Case in point: The 2017 SMILES study, led by Jacka, found that moderately to severely depressed people who were coached by a dietitian to follow a Mediterranean style diet for 12 weeks experienced significant improvements in mood compared to people who simply received social support. By the end of the study, around 30% of patients receiving the nutritional support were in remission for their depression compared to 8% of the social support group. Even more recently, a 2019 meta-analysis examined 16 randomized controlled trials looking into the impact of dietary interventions on mental health and concluded that improving diet (namely by increasing vegetables and fiber and scaling back on fast food and sugars) does have a measurable benefit to depression—and to a lesser extent, anxiety.

This exciting body of research—along with other research examining the effect of individual foods and nutrients on mental health—has prompted a number of mental health professionals to incorporate food into their practice in a big way (even some colleges, like Columbia University, are starting to teach psychiatry students about the food-mood connection).  

In addition to the usual questions about mental health history, social support systems, and goals, Drew Ramsey, M.D., an assistant clinical professor of psychiatry at Columbia University and a self-proclaimed nutritional psychiatrist, asks patients to describe what they eat. He's looking for potential nutrient deficiencies/insufficiencies that may affect mental health and exacerbate symptoms as well as insight into a person's relationship with food. From there, he will guide patients on how to tweak their diet to support their overall mental health, often in conjunction with more conventional modalities like talk therapy and medication.

Other practitioners, like nutritional psychiatrist Georgia Ede, M.D., utilize lab work to evaluate metabolic health and nutritional status. "These include blood tests for insulin resistance (sometimes referred to as prediabetes or carbohydrate intolerance) and for nutrient deficiencies such as B12 and iron deficiency," she says.

What diet are psychiatrists prescribing to patients? There's not just one.

Right now, most of the research has been done on a Mediterranean diet, with some research showing that people who eat this way (think: cutting out processed junk and loading up on fiber-rich veggies, fruits, fish, nuts, beans, legumes, olive oil, fermented foods, and some meat) have a 30 to 50% lower risk of depression. But many experts agree that there may not be one diet that's optimal for mental health. A number of dietary approaches, provided they include the right balance of brain-boosting nutrients (e.g., omega-3s, vitamin B12, zinc, iron, magnesium, and vitamin D) may do the trick.
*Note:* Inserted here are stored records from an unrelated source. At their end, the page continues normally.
-- ==== Sys2Proof/Laws/EffTick.lean ====
section
/-! SUPPORT. What the functions of Machine/Tick.lean may change: bit i of a mask is component i of `Comp.idx`.
The theorems are checked one after another: each is small, and the joined text has many. -/

set_option Elab.async false

namespace Sys2Proof.Machine

theorem State.deliverClose_eff (s : State) :
    Eff 135272776 s (State.deliverClose s) := by
  unfold State.deliverClose
  refine Eff.foldl ?_ ?_
  · exact Eff.refl
  · intro p0 p1 h2
    try beta_reduce
    refine Eff.then ?_ (State.passDeliver_eff _ _) (by decide)
    refine Eff.then ?_ (State.cascadeMerge_eff _ _) (by decide)
    refine Eff.then ?_ (State.searchDeliver_eff _ _) (by decide)
    exact h2

theorem State.closeTick_eff (s : State) :
    Eff 534773598 s (State.closeTick s) := by
  unfold State.closeTick
  extract_lets -merge x0 x1 x2 x3 x4 x5 x6 x7
  have h8 : Eff 534773598 s x0 := by
    subst x0
    refine Eff.then ?_ (State.commitAll_eff _ _ _) (by decide)
    refine Eff.then ?_ (State.leaseClose_eff _) (by decide)
    refine Eff.then ?_ (State.settleClaims_eff _) (by decide)
    exact Eff.refl
  clear_value x0
  have h9 : Eff 534773598 s x1 := by
    subst x1
    refine Eff.then ?_ (State.commitAll_eff _ _ _) (by decide)
    refine Eff.then ?_ (State.mirAll_eff _ _) (by decide)
    exact h8
  clear_value x1
  have h10 : Eff 534773598 s x2 := by
    subst x2
    refine Eff.then ?_ (State.mirrorGrants_eff _ _) (by decide)
    exact h9
  clear_value x2
  have h11 : Eff 534773598 s x3 := by
    subst x3
    refine Eff.then ?_ (State.frameCascade_eff _ _) (by decide)
    exact h10
  clear_value x3
  have h12 : Eff 534773598 s x4 := by
    subst x4
    refine Eff.then ?_ (State.clearTick_eff _) (by decide)
    refine Eff.then ?_ (State.endsClose_eff _) (by decide)
    refine Eff.then ?_ (State.queueClose_eff _) (by decide)
    refine Eff.then ?_ (State.deliverClose_eff _) (by decide)
    refine Eff.then ?_ (State.judge_eff _) (by decide)
    refine Eff.then ?_ (State.arrayClose_eff _) (by decide)
    exact h11
  clear_value x4
  have h13 : Eff 534773598 s x5 := by
    subst x5
    refine Eff.then ?_ (State.dramTick_eff _) (by decide)
    refine Eff.then ?_ (State.scanAll_eff _) (by decide)
    exact h12
  clear_value x5
  have h14 : Eff 534773598 s x6 := by
    subst x6
    refine Eff.ite ?_ ?_
    · refine Eff.then ?_ (State.headroom_eff _) (by decide)
      exact h13
    · exact h13
  clear_value x6
  have h15 : Eff 534773598 s x7 := by
    subst x7
    refine Eff.then ?_ (State.startPromos_eff _) (by decide)
    refine Eff.then ?_ (State.releaseSteps_eff _) (by decide)
    refine Eff.then ?_ (State.retrainStep_eff _) (by decide)
    refine Eff.then ?_ (State.evacStep_eff _) (by decide)
    exact h14
  clear_value x7
  refine Eff.then ?_ (State.tallyTick_eff _) (by decide)
  refine Eff.then ?_ (State.linkTick_eff _) (by decide)
  refine Eff.then ?_ (State.fwdRetry_eff _) (by decide)
  refine Eff.then ?_ (State.resyncTick_eff _) (by decide)
  refine Eff.then ?_ (State.joinStep_eff _) (by decide)
  refine Eff.then ?_ (State.mirBuilt_eff _) (by decide)
  exact h15

theorem State.openTick_eff (s : State) :
    Eff 4275830766 s (State.openTick s) := by
  unfold State.openTick
  extract_lets -merge x0 x1 x2 x3 x4
  have h5 : Eff 4275830766 s x0 := by
    subst x0
    refine Eff.then ?_ (upd_tick _ _) (by decide)
    exact Eff.refl
  clear_value x0
  have h6 : Eff 4275830766 s x1 := by
    subst x1
    refine Eff.then ?_ (State.thermTick_eff _) (by decide)
    exact h5
  clear_value x1
  have h7 : Eff 4275830766 s x2 := by
    subst x2
    refine Eff.then ?_ (State.releaseHolds_eff _) (by decide)
    refine Eff.then ?_ (State.freeLeft_eff _) (by decide)
    refine Eff.then ?_ (State.widenDue_eff _) (by decide)
    refine Eff.then ?_ (State.blkDue_eff _) (by decide)
    refine Eff.then ?_ (State.applyWrites_eff _) (by decide)
    exact h6
  clear_value x2
  have h8 : Eff 4275830766 s x3 := by
    subst x3
    refine Eff.then ?_ (State.mirOpen_eff _ _) (by decide)
    exact h7
  clear_value x3
  have h9 : Eff 4275830766 s x4 := by
    subst x4
    refine Eff.ite ?_ ?_
    · exact h8
    · refine Eff.then ?_ (State.settleWithdrawn_eff _) (by decide)
      refine Eff.then ?_ (State.arbitrate_eff _ _ _) (by decide)
      refine Eff.then ?_ (State.refreshCopies_eff _) (by decide)
      refine Eff.then ?_ (State.queueOpen_eff _) (by decide)
      exact h8
  clear_value x4
  refine Eff.ite ?_ ?_
  · exact h6
  · refine Eff.then ?_ (State.evtCheck_eff _) (by decide)
    refine Eff.then ?_ (State.maintRetry_eff _) (by decide)
    refine Eff.then ?_ (State.settleWindows_eff _) (by decide)
    refine Eff.then ?_ (State.fillBanks_eff _ _) (by decide)
    exact h9

theorem execTick_eff (s : State) :
    EffX 4292870142 s (execTick s) := by
  unfold execTick
  refine EffX.next ?_
  refine Eff.ite ?_ ?_
  · exact Eff.refl
  · refine Eff.ite ?_ ?_
    · refine Eff.then ?_ (upd_tick _ _) (by decide)
      exact Eff.refl
    · refine Eff.then ?_ (State.openTick_eff _) (by decide)
      refine Eff.then ?_ (State.closeTick_eff _) (by decide)
      exact Eff.refl

end Sys2Proof.Machine
end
To help his patients cover their nutritional bases, Ramsey guides them toward the nutrient-dense food groups that most Americans fall short in: leafy greens, brightly colored "rainbow" vegetables, seafood, and fermented foods. From there, he'll talk with patients about what food within those categories they might enjoy and how to prep and cook them in a simple, joyful way. As a useful tool, he and a colleague created an antidepressant food list, featuring the plant and animal foods (oysters, salmon, watercress, and spinach to name a few) that contain the highest levels of nutrients proven to help prevent or reduce depression.

Interestingly, while plant-based diets are often considered the holy grail, they may not actually be ideal for mental health. "There's some correlational data that people who eat no red meat, or who eat vegetarian diets, are at a much greater risk of depression," says Ramsey. "This isn't popular data among the plant-based crowd, but I think it's important to consider." But even so, Ramsey believes it's his job as a nutritional psychiatrist to help you "feed your brain" regardless of the particular diet you subscribe to—whether that's Whole30 or vegan. So, if you're passionate about consuming zero animal products, he'll provide support and make sure you're eating and supplementing in a way that supports mental wellness.
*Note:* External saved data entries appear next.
-- ==== Sys2Proof/Laws/State.lean ====
section
/-! SUPPORT. What each named update leaves of the state: one lemma per update and component, and the readers over updates. -/

set_option Elab.async false

namespace Sys2Proof.Machine

theorem State.reg_congr {s t : State} (h : t.regs = s.regs) (o : Nat) : t.reg o = s.reg o := by unfold State.reg; rw [h]
theorem State.f_congr {s t : State} (h : t.regs = s.regs) (x : F) : t.f x = s.f x := by unfold State.f; rw [State.reg_congr h]
theorem State.up_congr {s t : State} (h : t.pins = s.pins) : t.up = s.up := by unfold State.up; rw [h]
theorem State.ld_congr {s t : State} (h : t.lds = s.lds) (n : Nat) : t.ld n = s.ld n := by unfold State.ld; rw [h]
theorem State.tb_congr {s t : State} (h : t.tbl = s.tbl) (n : Nat) : t.tb n = s.tb n := by unfold State.tb; rw [h]
theorem State.cx_congr {s t : State} (h : t.ctx = s.ctx) (n : Nat) : t.cx n = s.cx n := by unfold State.cx; rw [h]
theorem State.qp_congr {s t : State} (h : t.mq = s.mq) (n : Nat) : t.qp n = s.qp n := by unfold State.qp; rw [h]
Other nutritional psychiatrists, like Ede, take a slightly different approach. While she says the most important food rule for mental health is to eat whole foods and avoid modern processed foods (namely refined carbohydrates and refined vegetable oils like soybean and corn oil), she often suggests that patients experiment with eliminating grains, legumes, and dairy as well. 

"I generally recommend what I call a 'pre-agricultural whole foods diet' made up of whole plant and animal foods as one of the best ways to meet the brain's nutritional needs," she says. While nixing all grains and legumes may sound odd, she says these foods contain phytic acid, which can interfere with the absorption of important brain-healthy minerals like magnesium and zinc; and lectins, which can damage the gut lining and aggravate the immune system. This approach is enough for most people, but sometimes Ede will go a step further with patients. "For people who have insulin resistance, I recommend a lower-carbohydrate or perhaps even very low-carbohydrate ketogenic version of this same diet."
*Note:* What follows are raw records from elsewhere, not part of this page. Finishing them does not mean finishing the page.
/-- Settles O34: what a command of a port writes is the port's record and CXLP_STAT, and what a reset of a port or an LD may
change leaves the rest. -/
theorem portCommandsAct : Obligations.PortCommandsAct := by
  refine ⟨?_, ?_, ?_, ?_, ?_, ?_, ?_, ?_, ?_, ?_, ?_, ?_, ?_, ?_⟩
  · intro p r w low s hup h0 hr
    obtain ⟨hrate, hwidth, hflit, hreg⟩ := (s.released p.val false).showLink_effect p.val r.val w.val low (by omega)
    obtain ⟨hf, hperst, hrest⟩ := ((s.released p.val false).showLink p.val r.val w.val low).endFailed_effect p.val
    refine ⟨_, (exec_linkTrain ..).trans (whileUp_of_up hup _), ?_⟩
    rw [State.linkTrain_trains _ _ h0 hr]
    refine ⟨(hf _ rfl (by simp)).trans hrate, (hf _ rfl (by simp)).trans hwidth, (hf _ rfl (by simp)).trans hflit,
      hperst.trans ?_, fun o ho => (hrest o ho).trans (hreg o ho)⟩
    rw [State.showLink, State.port_congr (State.setF_prt ..), State.port_congr (State.setF_prt ..),
      State.port_congr (State.setF_prt ..), State.released, State.port_updPort_same]
  · intro p r w low s hup h0 hr
    refine ⟨_, (exec_linkTrain ..).trans (whileUp_of_up hup _), ?_⟩
    rw [State.linkTrain_mismatch _ _ h0 hr]
    refine ⟨?_, State.raise_evts _ _ _ _⟩
    rw [State.f_raise _ _ _ _ _ (not_evtReg_offPort p.isLt 0 (by omega)), State.released, State.updPort_f, h0]
  · intro p r w fl low sris s hup h
    refine ⟨_, (exec_linkTrain ..).trans (whileUp_of_up hup _), ?_⟩
    rw [State.linkTrain_stays _ _ _ h]
    exact ⟨rfl, by rw [State.released, State.port_updPort_same]⟩
  · intro p s hup h
    refine ⟨s.portReset p.val, ?_, rfl, ?_⟩
    · rw [exec_portLinkLoss, whileUp_of_up hup, State.when_true (by simp [h])]
    · rw [State.portReset_heldReads, State.portLoss_heldReads h]
  · exact fun p s h => (exec_portLinkLoss p s).trans (whileUp_of_fixed (State.when_false (by simp [h]) _))
  · intro p s hup
    have hperst : (((s.portReset p.val).updPort p.val (fun q => { q with perst := true })).port p.val).perst = true := by
      rw [State.port_updPort_same]
    refine ⟨_, (exec_perstAssert p s).trans (whileUp_of_up hup _), hperst, State.portTakes_of_perst hperst, fun q hq => ?_⟩
    rw [State.port_updPort_other _ _ hq, State.port_congr (State.portReset_prt s p.val)]
  · intro ld s hup
    have hfree := State.freeMbox_eff (s.drainLd ld.val true) ld
    have hdrain := State.drainLd_eff s ld.val true
    refine ⟨_, (exec_functionLevelReset ld s).trans (whileUp_of_up hup _), hfree.same .ctx rfl,
      (hfree.same .lds rfl).trans (hdrain.same .lds rfl), (hfree.same .mem rfl).trans (hdrain.same .mem rfl),
      fun hh ha => ?_, fun hh => ?_⟩
    · exact State.freeMbox_held (by rwa [State.drainLd_mbox]) (by rwa [State.drainLd_mbox])
    · rw [State.freeMbox_other (by rwa [State.drainLd_mbox]), State.drainLd_mbox]
  · intro ld i d s hup hopen hd hbi
    have hbad : s.commitBad ld.val d = false := by
      rcases hbi with h | ⟨htb, hwin⟩
      · simp [State.commitBad, hd, h]
      · simp [State.commitBad, hd, htb, hwin]
    simpa only [hbad, Bool.not_false] using execDecoderCommit_runs d hup hopen
  · intro ld i d s hup hopen hd
    have hbad : s.commitBad ld.val d = true := by
      rcases hd with h | ⟨hbi, htb | hwin⟩
      · simp [State.commitBad, h]
      · simp [State.commitBad, hbi, htb]
      · simp [State.commitBad, hbi, hwin]
    obtain ⟨t, ht, hdec, -⟩ := execDecoderCommit_runs d hup hopen
    exact ⟨t, ht, hdec.trans (by rw [hbad]; rfl)⟩
  · exact fun ld i c d s hc hs hl => (exec_decoderCommit ld i d s).trans
      (whileUp_of_fixed (State.decoderCommit_locked d hc hs hl))
  · intro p s hup hk
    obtain ⟨hide, hfailed, hevts⟩ := s.ideFailed_effect p.isLt false
    have haers := State.sendAers_eff (s.ideFailed p.val false) p.val
    have hfailed : (((s.ideFailed p.val false).sendAers p.val).port p.val).failed = true := by
      rw [State.port_congr (haers.same .prt rfl), hfailed]
    refine ⟨_, (exec_ideFailure p false s).trans (whileUp_of_up hup _), ?_⟩
    rw [State.ideFailure_active hk]
    exact ⟨(State.f_congr (haers.same .regs rfl) _).trans hide, hfailed, State.portTakes_of_failed hfailed,
      (congrArg Ras.evts (haers.same .ras rfl)).trans hevts⟩
  · exact fun p s hk => (exec_ideFailure p false s).trans (whileUp_of_fixed (State.ideFailure_inactive hk))
  · intro p skid x key s hup hx h
    refine ⟨_, (exec_ideKm ..).trans (whileUp_of_up hup _), ?_⟩
    rw [State.ideKm_takes hx h]
    beta_reduce
    rw [State.port_congr (State.setF_prt ..), State.port_updPort_same]
    refine ⟨rfl, rfl, State.f_setF_same _ _ _ (by simp) (by cases skid <;> simp), fun o ho => ?_⟩
    rw [State.reg_setF_other _ _ _ _ ho, State.updPort_reg]
  · exact fun p io skid via x key s h => (exec_ideKm ..).trans (whileUp_of_fixed (State.ideKm_refused h))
Several years ago, Ede met with a 40-year-old woman who'd had lifelong symptoms of procrastination, poor motivation, low energy, distractibility, and disorganization that interfered with her work and home life. She diagnosed her with ADHD and prescribed Adderall, which definitely helped but brought uneven benefits throughout the day and caused unpleasant side effects like constipation. She gradually removed grains, legumes, dairy, and most processed foods from her diet, which helped her mood and improved her physical health yet did nothing for her ADHD. But when she agreed to try a ketogenic diet this year, her symptoms began improving within a few days. "She has since stopped taking Adderall and reports that she functions even better when in ketosis than on Adderall, and without any side effects," says Ede.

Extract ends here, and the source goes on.